What about measurement? That's geometry!
Note there is no measuring in a vector space. But, in that case, there are no distances, no limits, no calculus...
Plan: Take a vector space and equip it with extra structure, so that we can measure.
To understand how, let's observe that we do measure in ${\bf R}^1$, ${\bf R}^2$, ${\bf R}^3$, etc. How?
Consider the distance formula in ${\bf R}^2$.
Which is $$d=\sqrt{(a-u)^2+(b-v)^2},$$ that comes from Pythagorean Theorem.
In ${\bf R}^3$ also:
we have $$D=\sqrt{(a-u)^2+(b-v)^2+(c-w)^2}$$ etc.
Then, the distance from $d=(a,b)$ to $0$ is $\sqrt{a^2+b^2}$. $$D^2=d^2+c^2 = a^2+b^2+c^2,$$ diagonal of box $a \times b \times c$.

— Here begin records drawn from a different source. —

/-! ### The two instructions -/

/-- A form that writes A and all four flags retires with that A, those flags and everything else as it was. -/
theorem run_accumulator (newA : Byte → Bool → Byte) (z : Bool) (newC : Byte → Bool) (op : Byte) (s : State) :
    ∃ t, (Form.accumulator newA z newC).run op s = .next t ∧ t.a = newA s.a (s.flag .c) ∧
      FlagsAre t z false false (newC s.a) ∧ KeepsLowF s t ∧ KeepsRegsBut [.a] s t ∧ t.sp = s.sp ∧
      KeepsMemory s t ∧ Retires op 1 s t := by
  have hwrites := (writesOnly_setReg s .a (newA s.a (s.flag .c))).setFlags z false false (newC s.a)
  obtain ⟨t, hnext, ht, hlow, hregs, hsp, hmem⟩ := hwrites.exists_retire op 1
  exact ⟨t, hnext, ht.reg .a, ht.flagsAre (setFlags_flagsAre _ _ _ _ _), hlow, hregs, hsp, hmem, ht.retires⟩

/-- Settles O55: both are the accumulator form, and what is left is the bits of the new A. -/
theorem rotateAccumulatorResult : Obligations.RotateAccumulatorResult := by
  refine ⟨rfl, rfl, fun s => ?rlca, fun s => ?rra⟩
  case rlca =>
    obtain ⟨t, hnext, ha, hrest⟩ := run_accumulator (fun a _ => (a <<< 1) ||| (a >>> 7)) false
      (fun a => a.getLsbD 7) 0x07 s
    rw [shiftLeft_or_shiftRight_eq_rotateLeft] at ha
    exact ⟨t, (exec_eq_run .rlca s).trans hnext, by rw [ha, rotateLeft_one_getLsbD_zero],
      fun j hj => by rw [ha, rotateLeft_one_getLsbD_succ _ hj], hrest⟩
  case rra =>
    obtain ⟨t, hnext, ha, hrest⟩ := run_accumulator (fun a cin => carryInBit7 cin ||| (a >>> 1)) false
      (fun a => a.getLsbD 0) 0x1F s
    exact ⟨t, (exec_eq_run .rra s).trans hnext, by rw [ha, carryInBit7_or_shiftRight_getLsbD_seven],
      fun j hj => by rw [ha, carryInBit7_or_shiftRight_getLsbD_of_lt _ _ hj], hrest⟩

end Sys2Proof.Machine
end

section
/-! Jumps (45_control.md R139 to R143): where each form leaves pc and which count it returns. A jump completes
from every state; only its operand fetch can fault. -/

namespace Sys2Proof.Machine

/-! ### The end of a jump -/

/-- Only pc and the returned count are written. -/
theorem exists_returnCycles_jumpsTo (n : Nat) (target : Word) (s : State) :
    ∃ t, returnCycles n { s with pc := target } = .next t ∧ JumpsTo target n s t ∧ KeepsRegsAndMemory s t :=
  ⟨_, rfl, ⟨rfl, rfl, rfl, rfl⟩, rfl, fun r _ => by cases r <;> rfl, rfl, fun _ => rfl⟩

theorem exists_run_jump (target : Word → Word) (op : Byte) (s : State) :
    ∃ t, (Form.jump target).run op s = .next t ∧ JumpsTo (target s.pc) (s.cfg.cycles op) s t ∧
      KeepsRegsAndMemory s t :=
  exists_returnCycles_jumpsTo _ _ s

/-- The target of a relative jump, in numbers (R140, R141). -/
theorem addSigned_pc_add_two_toNat (pc : Word) (e : Byte) :
    ((addSigned (pc + 2) e).toNat : Int) = ((pc.toNat : Int) + 2 + e.toInt) % 65536 := by
  have htwo : (2 : Word).toNat = 2 := rfl
  rw [addSigned_toNat, BitVec.toNat_add, htwo]
  omega

/-- A relative jump's pc in numbers, for any outcome that jumps to its target. -/
theorem exists_relative_of_jumpsTo {out : Host.Outcome State Fault Refusal} {e : Byte} {n : Nat} {s : State}
    (hjump : ∃ t, out = .next t ∧ JumpsTo (addSigned (s.pc + 2) e) n s t ∧ KeepsRegsAndMemory s t) :
    ∃ t, out = .next t ∧ ((t.pc.toNat : Int) = ((s.pc.toNat : Int) + 2 + e.toInt) % 65536) ∧
      JumpsTo t.pc n s t ∧ KeepsRegsAndMemory s t := by
  obtain ⟨t, hnext, ⟨hpc, hrest⟩, hkeeps⟩ := hjump
  exact ⟨t, hnext, by rw [hpc, addSigned_pc_add_two_toNat], ⟨rfl, hrest⟩, hkeeps⟩

/-! ### JR r8 and JP a16 (R140, R142) -/

/-- Settles O56: both are the jump form, to a target computed from pc and to the operand. -/
theorem unconditionalJumpResult : Obligations.UnconditionalJumpResult :=
  ⟨operandFetchFaults rfl, operandFetchFaults rfl,
    fun e => ⟨rfl, fun s => exists_relative_of_jumpsTo
      (exists_run_jump (fun pc => addSigned (pc + BitVec.ofNat 16 2) e) 0x18 s)⟩,
    fun nn => ⟨rfl, fun s => exists_run_jump (fun _ => nn) 0xC3 s⟩⟩

/-! ### The conditions (R139) -/

/-- The flag a condition reads. -/
def testedFlag : Cond → Flag
  | .nz | .z => .z
  | .nc | .c => .c

/-- The value of that flag under which the condition holds. -/
def wantedValue : Cond → Bool
  | .nz | .nc => false
  | .z | .c => true

theorem condition_eq_true_iff (s : State) (cc : Cond) :
    s.condition cc = true ↔ s.flag (testedFlag cc) = wantedValue cc := by
  cases cc with
  | nz | nc => exact iff_of_eq (Bool.not_eq_true' _)
  | z | c => exact Iff.rfl

/-! ### JR cc,r8 and JP cc,a16 (R141, R143) -/

/-- `make` is the conditional jump on `cc` with opcode `op`, whose operand `x` is encoded in the `count` bytes
`operand x` and gives the target `target x`. -/
structure JumpsIf {α : Type} (count : Nat) (operand : α → List Byte) (target : α → Word → Word)
    (make : α → Instr) (op : Byte) (cc : Cond) : Prop where
  count_eq : operandCount op = some count
  encode_eq : ∀ x, encode (make x) = op :: operand x
  form_eq : ∀ x, formOf (make x) = .jumpIf cc (count + 1) (target x)

/-- Both outcomes: pc is past the instruction in each, and the taken one goes on to its target from there. -/
theorem JumpsIf.exec_outcomes {α : Type} {count : Nat} {operand : α → List Byte} {target : α → Word → Word}
    {make : α → Instr} {op : Byte} {cc : Cond} (hjump : JumpsIf count operand target make op cc) (x : α)
    (s : State) :
    (s.flag (testedFlag cc) = wantedValue cc → ∃ t, exec (make x) s = .next t ∧
      JumpsTo (target x (s.pc + BitVec.ofNat 16 (count + 1))) (s.cfg.branchCycles op true) s t ∧
      KeepsRegsAndMemory s t) ∧
    (s.flag (testedFlag cc) ≠ wantedValue cc → ∃ t, exec (make x) s = .next t ∧
      JumpsTo (s.pc + BitVec.ofNat 16 (count + 1)) (s.cfg.branchCycles op false) s t ∧
      KeepsRegsAndMemory s t) := by
  rw [exec_of_formOf (hjump.encode_eq x) (hjump.form_eq x), Form.run]
  refine ⟨fun hflag => ?_, fun hflag => ?_⟩
  · rw [(condition_eq_true_iff s cc).2 hflag]
    exact exists_returnCycles_jumpsTo _ _ s
  · rw [Bool.eq_false_iff.2 (mt (condition_eq_true_iff s cc).1 hflag)]
    exact exists_returnCycles_jumpsTo _ _ s

theorem jumpsIf_of_listed_relative {make : Byte → Instr} {op : Byte} {fl : Flag} {want : Bool}
    (hlisted : (make, op, fl, want) ∈
      [(Instr.jrNZ, (0x20 : Byte), Flag.z, false), (.jrZ, 0x28, .z, true), (.jrNC, 0x30, .c, false),
       (.jrC, 0x38, .c, true)]) :
    ∃ cc : Cond, JumpsIf 1 (fun e => [e]) (fun e pc => addSigned pc e) make op cc ∧ testedFlag cc = fl ∧
      wantedValue cc = want := by
  simp only [List.mem_cons, Prod.mk.injEq, List.not_mem_nil, or_false] at hlisted
  rcases hlisted with ⟨rfl, rfl, rfl, rfl⟩ | ⟨rfl, rfl, rfl, rfl⟩ | ⟨rfl, rfl, rfl, rfl⟩ | ⟨rfl, rfl, rfl, rfl⟩ <;>
    exact ⟨_, ⟨rfl, fun _ => rfl, fun _ => rfl⟩, rfl, rfl⟩

theorem jumpsIf_of_listed_absolute {make : Word → Instr} {op : Byte} {fl : Flag} {want : Bool}
    (hlisted : (make, op, fl, want) ∈
      [(Instr.jpNZ, (0xC2 : Byte), Flag.z, false), (.jpZ, 0xCA, .z, true), (.jpNC, 0xD2, .c, false),
       (.jpC, 0xDA, .c, true)]) :
    ∃ cc : Cond, JumpsIf 2 wordOperand (fun nn _ => nn) make op cc ∧ testedFlag cc = fl ∧ wantedValue cc = want := by
  simp only [List.mem_cons, Prod.mk.injEq, List.not_mem_nil, or_false] at hlisted
  rcases hlisted with ⟨rfl, rfl, rfl, rfl⟩ | ⟨rfl, rfl, rfl, rfl⟩ | ⟨rfl, rfl, rfl, rfl⟩ | ⟨rfl, rfl, rfl, rfl⟩ <;>
    exact ⟨_, ⟨rfl, fun _ => rfl, fun _ => rfl⟩, rfl, rfl⟩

In ${\bf R}^n$ distance formula is the following.
The distance between $a=(a_1,\ldots,a_n)$ and $b=(b_1,\ldots,b_n)$ is $$d(a,b)=\sqrt{(a_1-b_1)^2+\ldots+(a_n-b_n)^2}.$$ (it's a number!)
We can measure vectors and, therefore, can consider convergence:
- given $x_i \in {\bf R}^n$, $x_i \rightarrow a \in {\bf R}^n$ if distance from $x_i$ to $a$ goes to $0$ as $i \rightarrow \infty$, i.e.,
$$\displaystyle\lim_{i \rightarrow \infty} d(x_i,a)=0.$$
With this you can introduce limits, continuity, derivative, integral, the rest of calculus. So, we have calculus in ${\bf R}^n$ (not just ${\bf R}^3$ as in calc 3). It's called vector calculus.
Question: What about other vector spaces? Especially infinite dimensional ones such as ${\bf F}([a,b])$.
Further: What's the distance between $f$ and $g$, two functions?
Possible answer: Assume $f,g$ continuous. Then define: $$d(f,g)=\displaystyle\int_a^b(f-g)^2 dx$$ or $$\displaystyle\int_a^b|f-g|dx.$$ This is the area between the graphs of $f$ and $g$:
Another measurement in the Euclidean space is angles.
Suppose we have $u,v \in {\bf R}^2$, so that $u=(u_1,u_2), v=(v_1,v_2)$.
Known formula: $$\cos \alpha=\frac{u_1v_1+u_2v_2}{\sqrt{u_1^2+u_2^2}\sqrt{v_1^2+v_2^2}}.$$ Here we identify the top to be the dot product of $u,v \in {\bf R}^2$ and the bottom is the norms of $u$ and $v$.
It is better notation then: $$= \frac{ < u,v > } {\lVert u \rVert \lVert v \rVert}.$$ Observation: no mention of dimension!
But does the angle between two vectors even make sense in ${\bf R}^n$?
Given $u,v \in {\bf R}^n$, what is the meaning of "the angle between vectors"?
First, we know what it is in ${\bf R}^2$.
Now, consider ${\bf R}^3$.
In ${\bf R}^3$, we make a plane $P={\rm span}\{u,v\}$ (the dimension is 2, a plane). Then we can measure the angle between these vectors -- within $P$!
Similar for ${\bf R}^n$.
Spaces of functions
Back to functions. Why do we even care about distances between them?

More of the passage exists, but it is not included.